In short, there are currents, planar flows, rocks, and financial sea monsters at play. The surface may look like gentle waves breaking against a sandy beach. A misstep can cost you dearly.

Do you agree that Microsoft is creating powerful channel currents? Do you disagree with me, seeing nothing but good news in the Google scenario referenced? Maybe Microsoft has figured out search, and I don’t get it. Let me know.

In the meantime, check out X1, the latest in a long line of SharePoint search solutions. These solutions keep on coming so there must be a problem that needs to be solved. Don’t go swimming in dangerous waters alone.

Stephen Arnold, May 29, 2008

Comments

2 Responses to “X1 Technologies Dives into the SharePoint Search Channel”

  1. E Negler on May 30th, 2008 9:22 am

    One Microsoft habit that seems hard for it to break is to continually buy companies in the same solution realm and see if they fit. Reminds of a well to do baby boomer who gets a new car every year or so.
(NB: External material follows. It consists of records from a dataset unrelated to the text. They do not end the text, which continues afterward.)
-- ==== Sys2Proof/Machine/Int.lean ====
section
/-! DEFINITION. Interrupts, time base, compare timers, capture units and watchdogs (chapter 8): what a write of their
registers does, and their events. -/

namespace Sys2Proof.Machine

open Sys2Proof

/-- A write that only sets, keeps and clears the bits of its register (R10, R13). -/
def plainWrite (s : State) (a : Nat) (v : Word) : State :=
  match regInfo a with
  | some i => regSet s a (i.merge (regGet s a) v)
  | none => s

/-- A write or access that a chapter states is logged, at its register. -/
def refuseWrite (s : State) (rq : Requester) (cause a : Nat) : State := rqViolation s cause rq true a

/-- The core a requester is, if it is one. -/
def rqCore : Requester → Option CoreId
  | .core c => some c
  | _ => none

/-- The core with a target number is enabled after release (R69, R465). -/
def coreEnabled (s : State) (t : Nat) : Bool :=
  if t < 16 then domainEnabled s t
  else if t < 32 then match groupOf s (t - 16) with
    | some g => domainEnabled s (20 + g)
    | none => false
  else t = 32

/-! ## Interrupt controller registers (R293 to R310) -/

/-- A write of INT_SRC_ROUTE (R294). -/
def routeWrite (s : State) (rq : Requester) (n : Nat) (v : Word) : State :=
  let old := regGet s (aRoute n)
  let t := fld v 14 9
  if bit old 8 || !coreEnabled s t then refuseWrite s rq 6 (aRoute n)
  else if fld v 2 1 = 0 || (bit v 35 && (16 ≤ t || fld v 2 1 ≠ 1)) then refuseWrite s rq 9 (aRoute n)
  else represent (represent (plainWrite s (aRoute n) v) (fld old 14 9)) t

/-- A write of INT_SRC_STATE (R298). -/
def srcStateWrite (s : State) (n : Nat) (v : Word) : State :=
  let s := if bit v 9 then regFld s (aSrcState n) 47 40 0 else s
  let level := isLevelSource n
  let s := if bit v 0 && (!level || !srcLine s n) then regFld s (aSrcState n) 0 0 0 else s
  represent s (regF s (aRoute n) 14 9)

/-- A core's copy of source n's active state ends (R297). CORE keeps the number of the core that held it: R298 gives
the field no value for a source that is not active. DESIGN CHOICE, log entry 127; the banked source 63 shows its core's
number while it is active and zero otherwise. -/
def endActive (s : State) (t n : Nat) : State :=
  let s := regFld s (aSrcState n) 1 1 0
  let s := match coreOfAgent t with
    | some c => s.modCore c fun k => { k with active := k.active.filter (· ≠ n) }
    | none => s
  represent s (regF s (aRoute n) 14 9)

/-- Source 63 of a core is pending with priority 0: it is polled and never presented (R295, R304, R309). -/
def polled63 (s : State) (t : Nat) : Bool :=
  src63Line s t && match coreOfAgent t with
  | some c => fld (s.core c).virtCtl 2 0 = 0
  | none => false

/-- A write of INT_EOI by the core with target number t (R303). The level source 63 with priority 0 keeps its PEND while
its condition holds. -/
def eoiWrite (s : State) (rq : Requester) (v : Word) : State :=
  let n := fld v 8 0
  let t := rqNum rq
  let virt := match rqCore rq with
    | some c => n = 63 && (s.core c).src63Active
    | none => false
  if n = 511 then s
  else if virt then
    match rqCore rq with
    | some c => represent (s.modCore c fun k => { k with src63Active := false, active := k.active.filter (· ≠ 63) }) t
    | none => s
  else if n = 63 && polled63 s t then s
  else if n < 320 && srcAct s n && regF s (aSrcState n) 33 28 = t then endActive s t n
  else if n < 320 && srcPend s n && regF s (aRoute n) 7 5 = 0 && regF s (aRoute n) 14 9 = t then
    if isLevelSource n && srcLine s n then s else represent (regFld s (aSrcState n) 0 0 0) t
  else refuseWrite s rq 9 aIntEoi

/-- A write of INT_SWI (R305). -/
def swiWrite (s : State) (v : Word) : State := if fld v 2 0 = 7 then s else assertEdge s (56 + fld v 2 0)

/-- A write of INT_VIRT_CTL, banked by requester (R310). -/
def virtCtlWrite (s : State) (rq : Requester) (v : Word) : State :=
  match rqCore rq with
  | some c => represent (s.modCore c fun k => { k with virtCtl := v &&& 0xF }) (coreNum c)
  | none => plainWrite s aIntVirtCtl v

/-- INT_CUR of a core (R302): what the controller presents now, without a presentation that it has withdrawn. APRIO is
the priority that the active source's route gives now: the manual does not say whether it is the one at acceptance.
DESIGN CHOICE, log entry 126. -/
def intCur (s : State) (c : CoreId) : Word :=
  let pres := match selectSource s (coreNum c) with
    | some p => mk 47 47 1 ||| mk 46 44 p.prio ||| mk 40 32 p.src
    | none => 0
  let act := (s.core c).active
  let prio (n : Nat) : Nat := if n = 63 then fld (s.core c).virtCtl 2 0 else regF s (aRoute n) 7 5
  let top := match act with
    | n :: _ => mk 15 15 1 ||| mk 14 12 (prio n) ||| mk 8 0 n
    | [] => 0
  pres ||| mk 23 16 act.length ||| top

/-- INT_POLL of a requester (R304). -/
def intPoll (s : State) (t : Nat) : Word :=
  match (upto 320).find? fun n =>
      if n = 63 then polled63 s t
      else srcPend s n && regB s (aRoute n) 0 && regF s (aRoute n) 7 5 = 0 && regF s (aRoute n) 14 9 = t with
  | some n => mk 47 47 1 ||| mk 8 0 n
  | none => 0

/-- INT_VPEND of a core (R310). -/
def intVpend (s : State) (t : Nat) : Word :=
  match firstHeld s t with
  | some n => mk 47 47 1 ||| mk 43 32 (regF s (aRoute n) 47 36) ||| mk 8 0 n
  | none => 0

/-! ## Interrupt events -/

/-- The pad of a source that a pad drives is placed: the PHY interrupts of the Ethernet ports and the two pad edge groups
(R291, R631, R748). -/
def sourcePadded (s : State) (n : Nat) : Bool :=
  match n with
  | 131 => funcPlaced s 0x34
  | 135 => funcPlaced s 0x35
  | 190 => funcPlaced s 0x08
  | 191 => funcPlaced s 0x09
  | _ => true

/-- A level at a source's input (R291): an edge source rises with it. Source 63 follows its own condition (R309). -/
def execInterruptSourceAssert (n : Fin 320) (line : Bool) (s : State) : Host.Outcome State Fault Refusal :=
  if n.val = 63 || !unitRuns s 62 || !sourcePadded s n.val then .next s
  else if isLevelSource n.val then .next (setLine s n.val line)
  else .next (setEdgeInput s n.val line)

/-- The acceptance of a presented source (R296, R297): the number that entry writes into DETAIL. The presentation ends
with it. -/
def acceptSource (s : State) (c : CoreId) (p : Presented) : Nat × State :=
  let t := coreNum c
  let selected := selectSource s t = some p
  let s := s.modCore c fun k => { k with presented := none }
  if selected then
    if p.src = 63 then
      (63, represent (s.modCore c fun k => { k with src63Active := true, active := 63 :: k.active }) t)
    else
      let w := regGet s (aSrcState p.src)
      let pend := isLevelSource p.src && bit w 2
      let s := regSet s (aSrcState p.src) (setBit (setBit (setFld w 33 28 t) 1 true) 0 pend)
      (p.src, represent (s.modCore c fun k => { k with active := p.src :: k.active }) t)
  else
    (511, represent s t)

/-- R267: the core takes an interrupt of priority p for level k. -/
def Core.takesInterrupt (k : Core) (p : Presented) : Bool :=
  k.iml < p.prio && k.eml < lowLevel p.lvl && k.pl ≤ p.lvl

/-- The first word of a split store has been performed, and the second waits (R210). -/
def Access.begun (a : Access) : Bool :=
  a.fin = .store && match a.refs with
    | [r] => r.elem = .dword
    | _ => false

/-- The core stands at an instruction boundary where an interrupt can be taken: it runs, no delay slot is pending
(R229), no access that cannot be discarded is in flight (R312) and none is half performed (R210), and on a Frond core the
first instruction of the frame has completed (R472). -/
def Core.atBoundary (k : Core) : Bool :=
  k.run = .running && k.slot.isNone && k.frame.firstDone && !k.frame.stopped &&
  match k.waiting with
  | none => true
  | some (.access a) => !a.begun
  | some .tlbsync => true
  | some (.tlbi _) => true
  | some (.maintenance _ _ sent) => !sent
  | some .barrier => true
  | _ => false

/-- The status that the instruction after this boundary will run under: a write that takes effect at it counts (R218,
R224). -/
def Core.nextStatus (k : Core) : Word := k.statusQueue.foldl (fun st w => if w.left = 0 then w.value else st) k.status

/-- The status that this boundary stands under (R224): of an instruction that waits and would be discarded, the one that it
runs under, else that of the next instruction. -/
def Core.boundaryStatus (k : Core) : Word := if k.waiting.isSome then k.status else k.nextStatus

/-- INTERRUPT_ENTRY (R267, R273, R296): the presented source is accepted and the core enters its level. A barrier that
it discards executes again and does not count twice (R478). -/
def execInterruptEntry (c : CoreId) (s : State) : Host.Outcome State Fault Refusal :=
  let k := s.core c
  match presentedNow s c with
  | some p =>
    if k.atBoundary && { k with status := k.boundaryStatus }.takesInterrupt p && unitRuns s 62 && coreClocked s c then
      let (n, s) := acceptSource s c p
      let s := if k.waiting = some .barrier then
          s.modCore c fun k => { k with frame := { k.frame with barriers := k.frame.barriers - 1 } }
        else s
      let k := (s.core c).flushStatus
      let cause := ecauseWord n 0 0 0 false k.vm 0x20
      let k := k.enter p.lvl cause 0x20 0 k.pc (some p.prio)
      .next (represent (coreCount (s.setCore c (k.setPc c k.pc)) c 0x1E 0) (coreNum c))
    else .next s
  | none => .next s

/-! ## Time base registers (R316) -/

/-- A read of TB_LO latches the high word for the requester (R316, R179). -/
def readTbLo (s : State) (rq : Requester) : Word × State :=
  match rq with
  | .core c => (s.tbl, s.modCore c fun k => { k with tbhLatch := s.tbh })
  | _ => (s.tbl, { s with tbLatch := sins s.tbLatch (rqNum rq) s.tbh })

/-- A read of TB_HI returns the latched word (R316). -/
def readTbHi (s : State) (rq : Requester) : Word :=
  match rq with
  | .core c => (s.core c).tbhLatch
  | _ => aget s.tbLatch (rqNum rq) 0

/-! ## Compare timers (R320) -/

/-- COMPARE_TIMER_FIRE (R320). -/
def execCompareTimerFire (n : Fin 8) (s : State) : Host.Outcome State Fault Refusal :=
  let ctl := regGet s (aTmrCtl n.val)
  let cmp := regGet s (aTmrCmp n.val)
  if s.timeCounts && bit ctl 47 && (s.tbl - cmp).toNat < 2 ^ 47 then
    let s := assertEdge s (178 + n.val)
    if bit ctl 46 && fld ctl 39 0 ≠ 0 then .next (regSet s (aTmrCmp n.val) (cmp + w48 (fld ctl 39 0)))
    else .next (regFld s (aTmrCtl n.val) 47 47 0)
  else .next s

/-! ## Timestamp capture (R318, R319) -/

def fifo (s : State) (u : Nat) : List (Word × Bool) := s.timers.capture.getD u []

def setFifo (s : State) (u : Nat) (l : List (Word × Bool)) : State :=
  setLine { s with timers := { s.timers with capture := s.timers.capture.set u l } } (186 + u) (!l.isEmpty)

/-- TIMESTAMP_CAPTURE (R318): an edge at the pad that the PAD section gives unit u. -/
def execTimestampCapture (u : Fin 4) (rise : Bool) (s : State) : Host.Outcome State Fault Refusal :=
  let mode := regF s (aTsStat u.val) 14 13
  let wanted := mode = 3 || (mode = 1 && rise) || (mode = 2 && !rise)
  if wanted && funcPlaced s (4 + u.val) && s.timeCounts then
    if 16 ≤ (fifo s u.val).length then .next (regFld s (aTsStat u.val) 15 15 1)
    else .next (setFifo s u.val (fifo s u.val ++ [(s.tbl, rise)]))
  else .next s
    Microsoft on the web advertising front started with a purchase of LinkExchange, a cooperative ad network in 1998. Add (ahem) to that Overture, FAST’s Admomentum, Motionbridge, aQuantive, Medstory, and you get the idea.

    Enterprise search is not easy and Microsoft has at least three offerings for Enterprise search: Free search, SharePoint turbo ninja search and if the customer is dazed, Microsoft’s new Fast Search and Transfer us your money.

    If the past is indicative of the future expect Microsoft to end up like IBM with at least five search engines as a search strategy. Come to think of it, that is typically what large corporations have, about five different search engines. Hmm….

  2. Stephen E. Arnold on May 31st, 2008 1:01 am

    Eric, thanks for your comment. I find the confusion factor in enterprise search at record levels. I don’t think the trend will wane any time soon. I am now collecting emails from frustrated search PR mavens who want to webinar me into docility. I just put up a post about a recent consulting firm study that awarded every vendor in its search derby a winner’s ribbon. Search is complicated, and there aren’t too many people willing to point that out.